DESCRIPTION OF THE TASK: From the material that follows, please give the number of lines containing the string "touches", and that number alone.

DATA EXCERPTS: Begin

/-! ### idxZero -/

@[simp] theorem idxZero_cfg (s : State) : (idxZero s).cfg = s.cfg := rfl
@[simp] theorem idxZero_ctl (s : State) : (idxZero s).ctl = s.ctl := rfl
@[simp] theorem idxZero_div (s : State) : (idxZero s).div = s.div := rfl
@[simp] theorem idxZero_tdr (s : State) : (idxZero s).tdr = s.tdr := rfl
@[simp] theorem idxZero_rdr (s : State) : (idxZero s).rdr = s.rdr := rfl
@[simp] theorem idxZero_tc (s : State) : (idxZero s).tc = s.tc := rfl
@[simp] theorem idxZero_rxne (s : State) : (idxZero s).rxne = s.rxne := rfl
@[simp] theorem idxZero_teack (s : State) : (idxZero s).teack = s.teack := rfl
@[simp] theorem idxZero_reack (s : State) : (idxZero s).reack = s.reack := rfl
@[simp] theorem idxZero_dtr (s : State) : (idxZero s).dtr = s.dtr := rfl
@[simp] theorem idxZero_dsr (s : State) : (idxZero s).dsr = s.dsr := rfl
@[simp] theorem idxZero_arg0 (s : State) : (idxZero s).arg0 = s.arg0 := rfl
@[simp] theorem idxZero_arg1 (s : State) : (idxZero s).arg1 = s.arg1 := rfl
@[simp] theorem idxZero_arg2 (s : State) : (idxZero s).arg2 = s.arg2 := rfl
@[simp] theorem idxZero_latch (s : State) : (idxZero s).latch = s.latch := rfl
@[simp] theorem idxZero_cp (s : State) : (idxZero s).cp = s.cp := rfl
@[simp] theorem idxZero_res (s : State) : (idxZero s).res = s.res := rfl
@[simp] theorem idxZero_ok (s : State) : (idxZero s).ok = s.ok := rfl
@[simp] theorem idxZero_err (s : State) : (idxZero s).err = s.err := rfl
@[simp] theorem idxZero_busy (s : State) : (idxZero s).busy = s.busy := rfl
@[simp] theorem idxZero_done (s : State) : (idxZero s).done = s.done := rfl
@[simp] theorem idxZero_work (s : State) : (idxZero s).work = { s.work with idx := 0 } := rfl
@[simp] theorem idxZero_txp (s : State) : (idxZero s).txp = s.txp := rfl
@[simp] theorem idxZero_txlog (s : State) : (idxZero s).txlog = s.txlog := rfl
@[simp] theorem idxZero_rxin (s : State) : (idxZero s).rxin = s.rxin := rfl
@[simp] theorem idxZero_opstate (s : State) : (idxZero s).opstate = s.opstate := rfl
@[simp] theorem idxZero_mem (s : State) : (idxZero s).mem = s.mem := rfl
@[simp] theorem idxZero_hostIn (s : State) : (idxZero s).hostIn = s.hostIn := rfl
@[simp] theorem idxZero_agenda (s : State) : (idxZero s).agenda = s.agenda := rfl
@[simp] theorem idxZero_draws (s : State) : (idxZero s).draws = s.draws := rfl

/-! ### idxNext -/

@[simp] theorem idxNext_cfg (s : State) : (idxNext s).cfg = s.cfg := rfl
@[simp] theorem idxNext_ctl (s : State) : (idxNext s).ctl = s.ctl := rfl
@[simp] theorem idxNext_div (s : State) : (idxNext s).div = s.div := rfl
@[simp] theorem idxNext_tdr (s : State) : (idxNext s).tdr = s.tdr := rfl
@[simp] theorem idxNext_rdr (s : State) : (idxNext s).rdr = s.rdr := rfl
@[simp] theorem idxNext_tc (s : State) : (idxNext s).tc = s.tc := rfl
@[simp] theorem idxNext_rxne (s : State) : (idxNext s).rxne = s.rxne := rfl
@[simp] theorem idxNext_teack (s : State) : (idxNext s).teack = s.teack := rfl
@[simp] theorem idxNext_reack (s : State) : (idxNext s).reack = s.reack := rfl
@[simp] theorem idxNext_dtr (s : State) : (idxNext s).dtr = s.dtr := rfl
@[simp] theorem idxNext_dsr (s : State) : (idxNext s).dsr = s.dsr := rfl
@[simp] theorem idxNext_arg0 (s : State) : (idxNext s).arg0 = s.arg0 := rfl
@[simp] theorem idxNext_arg1 (s : State) : (idxNext s).arg1 = s.arg1 := rfl
@[simp] theorem idxNext_arg2 (s : State) : (idxNext s).arg2 = s.arg2 := rfl
@[simp] theorem idxNext_latch (s : State) : (idxNext s).latch = s.latch := rfl
@[simp] theorem idxNext_cp (s : State) : (idxNext s).cp = s.cp := rfl
@[simp] theorem idxNext_res (s : State) : (idxNext s).res = s.res := rfl
@[simp] theorem idxNext_ok (s : State) : (idxNext s).ok = s.ok := rfl
@[simp] theorem idxNext_err (s : State) : (idxNext s).err = s.err := rfl
@[simp] theorem idxNext_busy (s : State) : (idxNext s).busy = s.busy := rfl
@[simp] theorem idxNext_done (s : State) : (idxNext s).done = s.done := rfl
@[simp] theorem idxNext_work (s : State) : (idxNext s).work = { s.work with idx := s.work.idx + 1 } := rfl
@[simp] theorem idxNext_txp (s : State) : (idxNext s).txp = s.txp := rfl
@[simp] theorem idxNext_txlog (s : State) : (idxNext s).txlog = s.txlog := rfl
@[simp] theorem idxNext_rxin (s : State) : (idxNext s).rxin = s.rxin := rfl
@[simp] theorem idxNext_opstate (s : State) : (idxNext s).opstate = s.opstate := rfl
@[simp] theorem idxNext_mem (s : State) : (idxNext s).mem = s.mem := rfl
@[simp] theorem idxNext_hostIn (s : State) : (idxNext s).hostIn = s.hostIn := rfl
@[simp] theorem idxNext_agenda (s : State) : (idxNext s).agenda = s.agenda := rfl
@[simp] theorem idxNext_draws (s : State) : (idxNext s).draws = s.draws := rfl
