-- ==== Sys2Proof/Laws/Exec.lean ====
section
/-! SUPPORT. What a step of each operation changes, said once: everything that follows an access changes SEQ's own registers
only, and an access is one of the few listed in `Accessed`. -/

namespace Sys2Proof.Machine

/-! ### What follows an access changes SEQ's registers only -/

theorem pollBegin_seqOnly (b : Budget) (here : ControlPoint) {spent : State → State} (h : ∀ s, SeqOnly s (spent s))
    (s : State) : SeqOnly s (pollBegin b here spent s) := by
  cases b with
  | inf => exact .ofWork rfl
  | ticks n =>
    unfold pollBegin
    dsimp only
    split
    · exact (work_seqOnly _ s).trans (h _)
    · exact .ofWork rfl

theorem rxftCall_seqOnly (l : Label) (n : Word) {spent : State → State} (h : ∀ s, SeqOnly s (spent s)) (s : State) :
    SeqOnly s (rxftCall l n spent s) := pollBegin_seqOnly _ _ h s

theorem sendFrameSent_seqOnly (ok : Bool) (s : State) : SeqOnly s (sendFrameSent ok s) := by
  cases ok <;> exact complete_seqOnly _ _ _ _

theorem sendBufHead_seqOnly (s : State) : SeqOnly s (sendBufHead s) := by
  unfold sendBufHead
  split <;> first | exact .ofWork rfl | exact complete_seqOnly _ _ _ _

theorem sendBufSent_seqOnly (ok : Bool) (s : State) : SeqOnly s (sendBufSent ok s) := by
  cases ok
  · exact complete_seqOnly _ _ _ _
  · exact (work_seqOnly _ s).trans (sendBufHead_seqOnly _)

theorem sendBufStart_seqOnly (s : State) : SeqOnly s (sendBufStart s) :=
  (work_seqOnly _ s).trans (sendBufHead_seqOnly _)

theorem sendStrNext_seqOnly (s : State) : SeqOnly s (sendStrNext s) := by
  unfold sendStrNext
  split <;> first | exact .ofWork rfl | exact complete_seqOnly _ _ _ _

theorem sendStrStart_seqOnly (s : State) : SeqOnly s (sendStrStart s) := .ofWork rfl

theorem sendStrSent_seqOnly (ok : Bool) (s : State) : SeqOnly s (sendStrSent ok s) := by
  unfold sendStrSent
  split
  · exact sendStrNext_seqOnly s
  · exact complete_seqOnly _ _ _ _

theorem recvTimedOut_seqOnly (s : State) : SeqOnly s (recvTimedOut s) := complete_seqOnly _ _ _ _

theorem recvTimedStart_seqOnly (s : State) : SeqOnly s (recvTimedStart s) :=
  rxftCall_seqOnly _ _ recvTimedOut_seqOnly s

theorem recvDone_seqOnly (s : State) : SeqOnly s (recvDone s) := complete_seqOnly _ _ _ _

theorem recvBufHead_seqOnly (s : State) : SeqOnly s (recvBufHead s) := by
  unfold recvBufHead
  split
  · exact complete_seqOnly _ _ _ _
  · exact rxftCall_seqOnly _ _ (raise_seqOnly _ _) s

theorem recvBufStart_seqOnly (s : State) : SeqOnly s (recvBufStart s) :=
  (work_seqOnly _ s).trans (recvBufHead_seqOnly _)

theorem lineHead_seqOnly (full recv : Label) (s : State) : SeqOnly s (lineHead full recv s) := by
  unfold lineHead
  split <;> exact .ofWork rfl

theorem lineStart_seqOnly (keep : Bool) {head : State → State} (h : ∀ s, SeqOnly s (head s)) (s : State) :
    SeqOnly s (lineStart keep head s) := by
  unfold lineStart
  split
  · exact complete_seqOnly _ _ _ _
  · exact (work_seqOnly _ s).trans (h _)

theorem readUntilHead_seqOnly (s : State) : SeqOnly s (readUntilHead s) := lineHead_seqOnly _ _ s

theorem echoUntilHead_seqOnly (s : State) : SeqOnly s (echoUntilHead s) := lineHead_seqOnly _ _ s

theorem takeByte_seqOnly (s : State) : SeqOnly s (takeByte s) := .ofWork rfl

theorem readUntilGot_seqOnly (keep pb : Bool) (delim : Byte) (s : State) :
    SeqOnly s (readUntilGot keep pb delim s) := by
  refine (takeByte_seqOnly s).trans ?_
  unfold readUntilGot
  dsimp only
  split
  · split <;> exact .ofWork rfl
  · split
    · split
      · exact (work_seqOnly _ _).trans (readUntilHead_seqOnly _)
      · exact readUntilHead_seqOnly _
    · exact .ofWork rfl

theorem eraseSent_seqOnly (l : Fin 3 → Label) {after : State → State} (h : ∀ s, SeqOnly s (after s)) (k : Fin 3)
    (ok : Bool) (s : State) : SeqOnly s (eraseSent l after k ok s) := by
  unfold eraseSent
  split
  · exact .ofWork rfl
  · split
    · exact .ofWork rfl
    · exact h s

theorem echoUntilClose_seqOnly (keep : Bool) (s : State) : SeqOnly s (echoUntilClose keep s) := by
  unfold echoUntilClose
  split <;> exact .ofWork rfl

theorem echoUntilGot_seqOnly (keep : Bool) (delim : Byte) (s : State) : SeqOnly s (echoUntilGot keep delim s) := by
  refine (takeByte_seqOnly s).trans ?_
  unfold echoUntilGot
  dsimp only
  split
  · split
    · exact .ofWork rfl
    · exact echoUntilClose_seqOnly _ _
  · split
    · split
      · exact .ofWork rfl
      · exact echoUntilHead_seqOnly _
    · exact .ofWork rfl

theorem readIntNext_seqOnly (s : State) : SeqOnly s (readIntNext s) := .ofWork rfl

theorem readIntStart_seqOnly (s : State) : SeqOnly s (readIntStart s) := .ofWork rfl

theorem ifEcho_seqOnly (echo : Bool) {call : State → State} (h : ∀ s, SeqOnly s (call s)) (s : State) :
    SeqOnly s (ifEcho echo call s) := by
  cases echo
  · exact .ofWork rfl
  · exact h s

theorem eraseCall_seqOnly (l : Fin 3 → Label) (k : Fin 3) (s : State) : SeqOnly s (eraseCall l k s) := .ofWork rfl

theorem readIntBackspace_seqOnly (echo : Bool) (s : State) : SeqOnly s (readIntBackspace echo s) := by
  unfold readIntBackspace
  split
  · exact (work_seqOnly _ s).trans (ifEcho_seqOnly echo (eraseCall_seqOnly _ _) _)
  · split
    · exact (work_seqOnly _ s).trans (ifEcho_seqOnly echo (eraseCall_seqOnly _ _) _)
    · exact .ofWork rfl

theorem readIntDigit_seqOnly (echo : Bool) (s : State) : SeqOnly s (readIntDigit echo s) :=
  (work_seqOnly _ s).trans (ifEcho_seqOnly echo (call := fun s => txfCall .RI2 (s.work.byte.setWidth 16) s)
    (fun s => txfCall_seqOnly _ _ s) _)

theorem readIntMinus_seqOnly (echo : Bool) (s : State) : SeqOnly s (readIntMinus echo s) := by
  unfold readIntMinus
  split
  · exact (work_seqOnly _ s).trans (ifEcho_seqOnly echo (txfCall_seqOnly _ _) _)
  · exact .ofWork rfl

theorem readIntGot_seqOnly (echo : Bool) (delim : Byte) (s : State) : SeqOnly s (readIntGot echo delim s) := by
  refine (takeByte_seqOnly s).trans ?_
  unfold readIntGot
  dsimp only
  repeat' split
  · first | exact .ofWork rfl | exact complete_seqOnly _ _ _ _
  · exact readIntBackspace_seqOnly _ _
  · exact readIntDigit_seqOnly _ _
  · exact readIntMinus_seqOnly _ _
  · exact .ofWork rfl

theorem sendIntHead_seqOnly (s : State) : SeqOnly s (sendIntHead s) := by
  unfold sendIntHead
  split <;> first | exact .ofWork rfl | exact complete_seqOnly _ _ _ _

theorem sendIntStart_seqOnly (s : State) : SeqOnly s (sendIntStart s) := by
  unfold sendIntStart
  dsimp only
  split
  · exact .ofWork rfl
  · exact (work_seqOnly _ s).trans ((work_seqOnly _ _).trans (sendIntHead_seqOnly _))

theorem sendIntSigned_seqOnly (ok : Bool) (s : State) : SeqOnly s (sendIntSigned ok s) := by
  unfold sendIntSigned
  split
  · exact (work_seqOnly _ s).trans (sendIntHead_seqOnly _)
  · exact complete_seqOnly _ _ _ _

theorem sendIntSent_seqOnly (ok : Bool) (s : State) : SeqOnly s (sendIntSent ok s) := by
  unfold sendIntSent
  split
  · exact (work_seqOnly _ s).trans (sendIntHead_seqOnly _)
  · exact complete_seqOnly _ _ _ _

/-! ### The accesses -/

/-- A step of `TXF` writes `TDR` at `TX1` and touches SEQ's registers only at `TX2`. -/
theorem txfStep_access {l : Label} {k : Bool → State → State} {p : PrimPoint} {s t : State}
    (hk : ∀ b s, SeqOnly s (k b s)) (h : txfStep l k p s = .next t) :
    (p = .TX1 ∧ SeqOnly (writeTdr (s.work.val.setWidth 9) s) t) ∨ (p = .TX2 ∧ SeqOnly s t) := by
  rcases txfStep_cases h with ⟨a, rfl⟩ | ⟨a, -, rfl⟩ | ⟨a, -, -, rfl⟩ | ⟨a, -, n, -, -, rfl⟩ | ⟨a, -, n, -, -, rfl⟩
  · exact .inl ⟨a, pollBegin_seqOnly _ _ (hk false) _⟩
  · exact .inr ⟨a, hk _ _⟩
  · exact .inr ⟨a, .refl _⟩
  · exact .inr ⟨a, .ofWork rfl⟩
  · exact .inr ⟨a, (work_seqOnly _ s).trans (hk _ _)⟩

/-- A step of `RXF` or `RXFT` clears `RXNE` at `RX2` and touches SEQ's registers only at `RX1`. -/
theorem rxStep_access {l : Label} {got spent : State → State} {p : PrimPoint} {s t : State}
    (hg : ∀ s, SeqOnly s (got s)) (hs : ∀ s, SeqOnly s (spent s)) (h : rxStep l got spent p s = .next t) :
    (p = .RX2 ∧ SeqOnly { s with rxne := false } t) ∨ (p = .RX1 ∧ SeqOnly s t) := by
  rcases rxStep_cases h with ⟨a, rfl⟩ | ⟨a, -, rfl⟩ | ⟨a, -, -, rfl⟩ | ⟨a, -, n, -, -, rfl⟩ | ⟨a, -, n, -, -, rfl⟩
  · exact .inl ⟨a, SeqOnly.trans (t := readRdr s) (.ofWork rfl) (hg _)⟩
  · exact .inr ⟨a, .ofWork rfl⟩
  · exact .inr ⟨a, .refl _⟩
  · exact .inr ⟨a, .ofWork rfl⟩
  · exact .inr ⟨a, (work_seqOnly _ s).trans (hs _)⟩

DATA EXCERPTS: End

SOLUTION FOR THIS TASK: 2